Theologian Paul J. Griffiths is the author, co-author, and editor of over twenty books and hundreds of essays, articles, and translations. In Regret: A Theology, available from University of Notre Dame Press, he joins the growing list of Catholic theologians who are increasingly writing about everyday activities, such as writing, dressing, eating, cleaning, thinking, and arguing, which, according to Griffiths, “haven’t in the past been central to Catholic theology—not even to Catholic moral theology.”

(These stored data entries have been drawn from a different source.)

-- ==== Sys2Proof/WellFormed.lean ====
section
/-!
DEFINITION. Which instructions a configuration has, and which tag records are valid (00_scope.md R8; 30_encoding.md R85, R86).
The widths of operands are in their types.
-/

namespace Sys2Proof

/-- The symbol exists in configuration `sel`: the two encodings of CACHE and of DELTA belong to one configuration each
(30_encoding.md R85, R86, R95); RAW, CHUNK, RUN and PAD to both. -/
def Instr.wellFormed (sel : CfgSel) : Instr → Bool
  | .raw _ => true
  | .chunk _ _ _ => true
  | .run _ => true
  | .cacheA _ => sel == .a
  | .deltaA _ => sel == .a
  | .deltaB _ => sel == .b
  | .cacheB _ => sel == .b
  | .pad => true

/-- The core instruction a symbol is: `PAD` is `RUN 0` (30_encoding.md R92, R96), every other symbol is itself. -/
def Instr.core : Instr → Instr
  | .raw v => .raw v
  | .chunk a b c => .chunk a b c
  | .run n => .run n
  | .cacheA h => .cacheA h
  | .deltaA p => .deltaA p
  | .deltaB p => .deltaB p
  | .cacheB h => .cacheB h
  | .pad => .run 0

/-- First clause of 00_scope.md R8: the mask is `2^width - 1` with width at least 1. -/
def Scheme.maskIsWidth (x : Scheme) : Bool :=
  decide (1 ≤ x.width) && decide (x.mask.toNat = 2 ^ x.width - 1)

/-- Second clause of R8: `header & mask = 0`. -/
def Scheme.headerClear (x : Scheme) : Bool :=
  x.header &&& x.mask == 0

/-- Third clause of R8: `header | mask <= 0x1F`. -/
def Scheme.fitsCode (x : Scheme) : Bool :=
  decide ((x.header ||| x.mask).toNat ≤ 0x1F)

/-- The code set `{header | p : 0 <= p <= mask}` of R8. -/
def Scheme.codeSet (x : Scheme) : List (BitVec 8) :=
  (List.range (x.mask.toNat + 1)).map fun p => x.header ||| BitVec.ofNat 8 p

/-- Two schemes share no code. -/
def Scheme.disjoint (x y : Scheme) : Bool :=
  x.codeSet.all fun c => !y.codeSet.contains c

/-- The first three clauses of R8, for one scheme. -/
def Scheme.valid (x : Scheme) : Bool :=
  x.maskIsWidth && x.headerClear && x.fitsCode

/-- The validity predicate of 00_scope.md R8. -/
def TagRecord.valid (t : TagRecord) : Bool :=
  t.run.valid && t.cache.valid && t.delta.valid
    && t.run.disjoint t.cache && t.run.disjoint t.delta && t.cache.disjoint t.delta

end Sys2Proof
end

Griffiths points out that we Americans have much to regret. “Our collective past,” he says, “like the past of all nations, is littered with atrocities, and our present isn’t free of them either; each of us is complicit in them.” Especially today, he continues, “in a very particular way, we lament the deaths of those who have died unnecessarily, and regret, I hope, our individual and collective failings that have made those deaths more numerous than they might have been.”
In Regret, Griffiths examines attitudes encapsulated in the phrase, “I would it were otherwise,” including regret, contrition, remorse, compunction, lament, and repentance. He investigates the work of Henry James, Emily Dickinson, Tomas Tranströmer, Paul Celan, Jane Austen, George Herbert, and Robert Frost to show how regret is not a negative feature of human life but rather is essential for human flourishing and ultimately is to be patterned on the LORD’s regret.
The book has generated a great deal of interest. Francisca Aran Murphy, author of God is Not a Story, says, “It is a brilliant piece of analytic phenomenology, taking the reader through all the stages of regret.” David Bentley Hart, author of Theological Territories, calls the book, “wonderfully idiosyncratic, as is the case with all of Griffiths’s writings.” And Jonathan Malesic, in Commonweal writes, “The conversation it provokes may be quieter than what Griffiths has provoked in the past, but we need it nevertheless.”